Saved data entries
================================

-- ==== Sys2Proof/Machine/PatternMatch.lean ====
section
/-!
DEFINITION. Pattern match arrays: stored rows, search, and the descriptors of the update channels (07). The row step of
a channel, which reaches memory, is in Access.
-/
namespace Sys2Proof.Machine

/-- A pattern match array. -/
def State.pm (s : State) (a : Nat) : PmArr := Tab.get {} s.pms a

/-- Replace an array. -/
def State.setPm (s : State) (a : Nat) (p : PmArr) : State := { s with pms := Tab.put {} s.pms a p }

/-- A row of an array; a row never written is all-zero and invalid (R238). -/
def State.pmRow (s : State) (a row : Nat) : PmRow := Tab.get {} (s.pm a).rows row

/-- Write a row of an array; FAB_PM_ECC.poisoned follows (R237). -/
def State.setPmRow (s : State) (a row : Nat) (r : PmRow) : State :=
  let was := (s.pmRow a row).poison
  let s := s.setPm a { s.pm a with rows := Tab.put {} (s.pm a).rows row r }
  if r.poison && !was then s.put F.fabPmEccPoisoned (s.get F.fabPmEccPoisoned a + 1) a
  else if was && !r.poison then s.put F.fabPmEccPoisoned (s.get F.fabPmEccPoisoned a - 1) a
  else s

/-- A row with one of its 148 bits upset (R217). -/
def PmRow.flip (r : PmRow) (i : Nat) : PmRow :=
  let r := { r with err := r.err ^^^ 2 ^ i }
  if i < 64 then { r with value := r.value ^^^ 2 ^ i }
  else if i < 128 then { r with care := r.care ^^^ 2 ^ (i - 64) }
  else if i < 136 then { r with dc := r.dc ^^^ 2 ^ (i - 128) }
  else if i = 136 then { r with set := !r.set }
  else if i = 137 then { r with valid := !r.valid }
  else if i = 138 then { r with poison := !r.poison }
  else r

/-- Upsets of an array's rows since the last command, as row and bit: the rows hold what they have become (R224). -/
def upsetRows (a : Nat) (upsets : List (Fin 32768 × Fin 148)) (s : State) : State :=
  upsets.foldl (fun s u => s.setPmRow a u.1 ((s.pmRow a u.1).flip u.2)) s

/-- An array's clock runs for searches (R216, 05 R175). -/
def State.pmRuns (s : State) (a : Nat) : Bool :=
  s.blockRuns (s.get F.fabBindPmOwner a) (s.get F.fabBindPmBind a) (s.heldBit .fabHbHoldPm a)

/-- The arrays of a region are checked at its start (R216), and take the set selection their load left (13 R419). -/
def checkArrays (region : Nat) (s : State) : State :=
  (List.range 256).foldl
    (fun s a =>
      if s.get F.fabBindPmOwner a = region then
        let s := holdBlock .fabHbHoldPm F.fabPmCntPm F.fabPmErrPmHeld a
          (s.failed.contains (4, a) || s.clockBad (s.get F.fabPmCfgClk a) 480) s
        match (s.pm a).setAtStart with
        | some v => (s.put F.fabPmSetSetEn v a).setPm a { s.pm a with setAtStart := none }
        | none => s
      else s) s

/-- Clear the search pipelines of a region's arrays; stored rows stay (05 R177, R180). -/
def clearArrays (region : Nat) (s : State) : State :=
  let idle (p : PmArr) : PmArr := { p with pipe := [], outs := {}, done := false }
  let cleared := s.pms.map (fun e => if s.get F.fabBindPmOwner e.1 = region then (e.1, idle e.2) else e)
  { s with pms := cleared.filter (fun e => e.2 != {}) }

/-- The field-start mask of an array (R218). -/
def State.pmMask (s : State) (a : Nat) : Nat := s.pair .fabPmFldLo .fabPmFldHi a

/-- The first bits of the fields of a mask, lowest first (R218). -/
def fieldStarts (mask : Nat) : List Nat := (List.range 64).filter (fun i => mask.testBit i)

/-- The bit masks of the fields: each runs up to the bit below the next start, or to bit 63 (R218). -/
def fieldMasks : List Nat → List Nat
  | [] => []
  | [a] => [2 ^ 64 - 2 ^ a]
  | a :: b :: rest => (2 ^ b - 2 ^ a) :: fieldMasks (b :: rest)

/-- The failing participating fields of a row for a key, one bit a field (R219). -/
def failing (fields : List Nat) (key : Nat) (r : PmRow) : Nat :=
  let diff := (key ^^^ r.value) &&& r.care
  (fields.mapIdx (fun f m => if !r.dc.testBit f && (diff &&& m) != 0 then 2 ^ f else 0)).sum

/-- Number of bits set in a byte. -/
def popCount8 (v : Nat) : Nat := ((List.range 8).filter (fun i => v.testBit i)).length

/-- A hit: row number, failing fields, poison. -/
abbrev Hit := Nat × Nat × Bool

/-- The rows that hit (R219, R220), in ascending row number: only valid rows can, and every valid row is listed. -/
def hitsOf (fields : List Nat) (missMax setEn key : Nat) (rows : Tab PmRow) : List Hit :=
  rows.filterMap (fun e =>
    let m := failing fields key e.2
    if e.2.valid && setEn.testBit (b2n e.2.set) && decide (popCount8 m ≤ missMax) then some (e.1, m, e.2.poison) else none)

/-- The order of the hit list (R222): by row, or by the number of failing fields and then by row. -/
def hitBefore (order : Bool) (a b : Hit) : Bool :=
  if order then
    if popCount8 a.2.1 = popCount8 b.2.1 then decide (a.1 < b.1) else decide (popCount8 a.2.1 < popCount8 b.2.1)
  else decide (a.1 < b.1)

/-- Insert a hit in order. -/
def hitInsert (order : Bool) (x : Hit) : List Hit → List Hit
  | [] => [x]
  | y :: ys => if hitBefore order x y then x :: y :: ys else y :: hitInsert order x ys

/-- A hit word (R223). -/
def hitWord (h : Hit) : Nat := 2 ^ 31 + b2n h.2.2 * 2 ^ 30 + h.2.1 % 256 * 2 ^ 22 + h.1 % 32768

/-- The result of a search (R221 to R224). -/
def pmResult (fields : List Nat) (missMax : Nat) (order : Bool) (setEn : Nat) (rows : Tab PmRow) (key : Nat)
    (kpoison : Bool) (tag : Nat) : PmOut :=
  let hits := hitsOf fields missMax setEn key rows
  let first := ((hits.foldr (hitInsert order) []).take 8).map hitWord
  { hits := first ++ List.replicate (8 - first.length) 0, count := hits.length,
    poison := kpoison || hits.any (fun h => h.2.2), tag := tag }

/-- PM_MORE (R221). -/
def PmOut.more (o : PmOut) : Bool := decide (8 < o.count)

/-- PM_SEARCH (R219, R224, R226): a sampling edge with PM_GO; the comparison takes place at this edge, with the rows as they are
stored, upset or not. -/
def execPmSearch (a : Fin 256) (key : DWord) (kpoison : Bool) (tag : BitVec 16) (upsets : List (Fin 32768 × Fin 148))
    (s : State) : Out :=
  .next <|
    let s := upsetRows a upsets s
    if s.pmRuns a then
      let p := s.pm a
      let o := pmResult (fieldMasks (fieldStarts (s.pmMask a))) (s.get F.fabPmCfgMissMax a) (s.bit F.fabPmCfgOrder a)
        (s.get F.fabPmSetSetEn a) p.rows key.toNat kpoison tag.toNat
      s.setPm a { p with pipe := p.pipe ++ [o] }
    else s

/-- PM_SEARCH_RESULT (R225): the oldest search comes to the outputs; with none, PM_DONE is 0 and the others hold. -/
def execPmSearchResult (a : Fin 256) (s : State) : Out :=
  .next <|
    if s.pmRuns a then
      let p := s.pm a
      match p.pipe with
      | o :: rest => s.setPm a { p with pipe := rest, outs := o, done := true }
      | [] => s.setPm a { p with done := false }
    else s

/-- PM_DONE as the fabric sees it: 0 while the array is gated (R225). -/
def State.pmDone (s : State) (a : Nat) : Bool := s.pmRuns a && (s.pm a).done

/-- PM_COUNT in bits [15:0], PM_TAG_OUT [31:16], PM_MORE 32, PM_POISON 33, PM_DONE 34 (R221). -/
def State.pmFlags (s : State) (a : Nat) : Nat :=
  let o := (s.pm a).outs
  o.count % 65536 + o.tag % 65536 * 2 ^ 16 + b2n o.more * 2 ^ 32 + b2n o.poison * 2 ^ 33 + b2n (s.pmDone a) * 2 ^ 34

/-! ### Update channels (R228 to R235) -/

/-- An update channel beyond its registers. -/
def State.pmu (s : State) (c : Nat) : PmuSt := Tab.get {} s.pmus c

/-- Replace an update channel's data. -/
def State.setPmu (s : State) (c : Nat) (p : PmuSt) : State := { s with pmus := Tab.put {} s.pmus c p }

/-- A descriptor is refused (R229): reserved op, rows past the last, address not a multiple of 32, or an array another
channel holds a descriptor for. -/
def pmuRefused (c op array : Nat) (s : State) : Bool :=
  decide (5 ≤ op)
    || (op != 4 && decide (32767 < s.get F.fabPmuFirstVal c + s.get F.fabPmuCountVal c))
    || ((op == 0 || op == 2 || op == 3) && s.get F.fabPmuAddrLoVal c % 32 != 0)
    || (List.range 4).any (fun d => d != c && s.get F.fabPmuStatusState d != 0 && s.get F.fabPmuCtrlArray d == array)

/-- An abort (R233, R234): a BUSY or waiting channel ends with status ABORTED; its SETSEL does not take effect. -/
def pmuAbort (c : Nat) (s : State) : State :=
  if s.get F.fabPmuStatusState c = 0 ∨ (s.pmu c).finished.isSome then s
  else (s.clear F.fabPmSetPending (s.get F.fabPmuCtrlArray c)).setPmu c { s.pmu c with finished := some 1 }

/-- A write of FAB_PMU_CTRL (R228 to R234). -/
def pmuCtrlWrite (c v : Nat) (s : State) : State × Status :=
  if bitAt v 30 then (pmuAbort c s, .ok)
  else if s.get F.fabPmuStatusState c ≠ 0 then (s, .busy)
  else
    let op := bits v 29 27
    let array := bits v 7 0
    let set (s : State) : State :=
      (((s.put F.fabPmuCtrlOp op c).put F.fabPmuCtrlAt (bits v 26 26) c).put F.fabPmuCtrlNewSet (bits v 25 24) c).put
        F.fabPmuCtrlArray array c
    if bitAt v 31 then
      if pmuRefused c op array s then (s.flag F.fabPmuStatusBadDesc c, .denied)
      else
        let s := ((set s).flag F.fabPmuCtrlGo c).clear F.fabPmuStatusBadDesc c
        let s := (s.put F.fabPmuStatusProgress 0 c).put F.fabPmuStatusState (if op = 4 then 2 else 1) c
        let s := if op = 4 then s.flag F.fabPmSetPending array else s
        (s.setPmu c { accepted := s.mt.boundary }, .ok)
    else (set s, .ok)

/-- A go write with a given op. -/
def pmuGo (op : Nat) (v : Word) : Nat := 2 ^ 31 + op * 2 ^ 27 + v.toNat % 2 ^ 27

/-- PMU_WRITE (R228). -/
def execPmuWrite (c : Fin 4) (v : Word) (s : State) : Out := reply (pmuCtrlWrite c (pmuGo 0 v) s)

/-- PMU_INVALIDATE (R228). -/
def execPmuInvalidate (c : Fin 4) (v : Word) (s : State) : Out := reply (pmuCtrlWrite c (pmuGo 1 v) s)

/-- PMU_READ (R228). -/
def execPmuRead (c : Fin 4) (v : Word) (s : State) : Out := reply (pmuCtrlWrite c (pmuGo 2 v) s)

/-- PMU_SCRUB (R228). -/
def execPmuScrub (c : Fin 4) (v : Word) (s : State) : Out := reply (pmuCtrlWrite c (pmuGo 3 v) s)

/-- PMU_SETSEL (R234). -/
def execPmuSetsel (c : Fin 4) (v : Word) (s : State) : Out := reply (pmuCtrlWrite c (pmuGo 4 v) s)

/-- PMU_ABORT (R233). -/
def execPmuAbort (c : Fin 4) (s : State) : Out := reply (pmuAbort c s, .ok)

/-- A write of a channel's other registers (R230): BUSY while the channel is not IDLE. -/
def pmuRegWrite (r : RegName) (mask c v : Nat) (s : State) : State × Status :=
  if s.get F.fabPmuStatusState c ≠ 0 then (s, .busy) else (s.setWord r (BitVec.ofNat 32 (v &&& mask)) c, .ok)

/-- A write of a channel's read-only registers while it is not IDLE is BUSY too (R230). -/
def pmuIdleWrite (c : Nat) (s : State) : State × Status := if s.get F.fabPmuStatusState c ≠ 0 then (s, .busy) else (s, .ok)

/-- PMU_SETSEL_APPLY (R234): at the chosen boundary, the next one or the next at which the crossing counter returns to
0, a waiting SETSEL changes set_en and its channel's operation ends. -/
def execPmuSetselApply (c : Fin 4) (s : State) : Out :=
  .next <|
    let p := s.pmu c
    let due := decide (p.accepted < s.mt.boundary) && (!s.bit F.fabPmuCtrlAt c || s.mt.cross == 0)
    if s.get F.fabPmuStatusState c = 2 ∧ p.finished = none ∧ due = true then
      let a := s.get F.fabPmuCtrlArray c
      let s := (s.put F.fabPmSetSetEn (s.get F.fabPmuCtrlNewSet c) a).clear F.fabPmSetPending a
      s.setPmu c { p with finished := some 0 }
    else s

/-- Post a token (12 R386): it travels to the Work Exchange. -/
def State.postToken (s : State) (queue v : Nat) : State := { s with tokens := s.tokens ++ [(queue, v)] }

/-- The completion word of a channel (R235). -/
def pmuCompletion (status c array done : Nat) : Nat := status * 2 ^ 28 + c * 2 ^ 26 + array * 2 ^ 18 + done

end Sys2Proof.Machine
end

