/-- A scrub descriptor is refused (08 R268): the range in neither space, a key id, or an address not aligned. -/
def scrubRefused (e : Nat) (s : State) : Bool :=
  let base := s.scrBase e
  let last := base + 8 * (s.get F.membScrLenVal e) + 7
  let inside (lo hi : Nat) : Bool := decide (lo ≤ base) && decide (last < hi)
  !(inside 0x40000000 0x44000000 || inside 0x10000000 0x14000000) || base % 8 != 0
    || s.pair .membScrDestLo .membScrDestHi e % 64 != 0

/-- An abort ends a pass after the word in progress (08 R270). -/
def scrubAbort (e : Nat) (s : State) : State :=
  if s.get F.membScrStatusState e = 1 ∧ (s.scrub e).finished = none then s.setScrub e { s.scrub e with finished := some 1 }
  else s

/-- The banks a range of words touches, each with nothing counted, in ascending order (08 R271). -/
def scrubBanks (word count : Nat) : List (Nat × Nat × Nat × Nat × Nat) :=
  let size := if word < 0x8000000 then 0x8000 else 0x400
  let first := if word < 0x8000000 then 0x2000000 else 0x8000000
  let a := (word - first) / size
  (List.range ((word + count - 1 - first) / size + 1 - a)).map (fun i => (a + i, 0, 0, 0, 0))

/-- A write of MEMB_SCR_CTRL (08 R268, R270). -/
def scrubCtrlWrite (e v : Nat) (s : State) : State × Status :=
  if bitAt v 30 then (scrubAbort e s, .ok)
  else if s.get F.membScrStatusState e ≠ 0 then (s, .busy)
  else if bitAt v 31 then
    if scrubRefused e s then (s.flag F.membScrStatusBadDesc e, .denied)
    else
      let s := ((s.clear F.membScrStatusBadDesc e).put F.membScrStatusState 1 e).put F.membScrStatusProgress 0 e
      ((s.flag F.membScrCtrlGo e).setScrub e { banks := scrubBanks (s.scrBase e / 8) (s.get F.membScrLenVal e + 1) }, .ok)
  else (s, .ok)

/-- SCRUB_START (08 R268). -/
def execScrubStart (e : Fin 2) (s : State) : Out := reply (scrubCtrlWrite e 0x80000000 s)

/-- SCRUB_ABORT (08 R270). -/
def execScrubAbort (e : Fin 2) (s : State) : Out := reply (scrubAbort e s, .ok)

/-- A write of a scrub engine's other registers: BUSY while a pass runs (08 R268). -/
def scrubRegWrite (r : RegName) (mask e v : Nat) (s : State) : State × Status :=
  if s.get F.membScrStatusState e ≠ 0 then (s, .busy) else (s.setWord r (BitVec.ofNat 32 (v &&& mask)) e, .ok)

/-- A write of an engine's read-only registers while a pass runs is BUSY too (08 R268). -/
def scrubIdleWrite (e : Nat) (s : State) : State × Status := if s.get F.membScrStatusState e ≠ 0 then (s, .busy) else (s, .ok)

/-- The bank that holds a word of the data memories. -/
def bankOfWord (w : Nat) : BankId :=
  if w < 0x8000000 then .scratch (Fin.ofNat 256 ((w - 0x2000000) / 0x8000)) else .block (Fin.ofNat 8192 ((w - 0x8000000) / 0x400))

/-- Add to a bank's entry of the summary, kept in ascending bank order. -/
def addEntry (bank : Nat) (add : Nat × Nat × Nat × Nat) : List (Nat × Nat × Nat × Nat × Nat) → List (Nat × Nat × Nat × Nat × Nat)
  | [] => [(bank, add)]
  | (b, a) :: t =>
    if b = bank then (b, a.1 + add.1, a.2.1 + add.2.1, a.2.2.1 + add.2.2.1, a.2.2.2 + add.2.2.2) :: t
    else (b, a) :: addEntry bank add t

================================

**Task item:** Send back an exact copy of only the lines from the line with "def scrubAbort (e" up to and including the line with "R268, R270). -/" in the data above.

**Solved exercise:**
def scrubAbort (e : Nat) (s : State) : State :=
  if s.get F.membScrStatusState e = 1 ∧ (s.scrub e).finished = none then s.setScrub e { s.scrub e with finished := some 1 }
  else s

/-- The banks a range of words touches, each with nothing counted, in ascending order (08 R271). -/
def scrubBanks (word count : Nat) : List (Nat × Nat × Nat × Nat × Nat) :=
  let size := if word < 0x8000000 then 0x8000 else 0x400
  let first := if word < 0x8000000 then 0x2000000 else 0x8000000
  let a := (word - first) / size
  (List.range ((word + count - 1 - first) / size + 1 - a)).map (fun i => (a + i, 0, 0, 0, 0))

/-- A write of MEMB_SCR_CTRL (08 R268, R270). -/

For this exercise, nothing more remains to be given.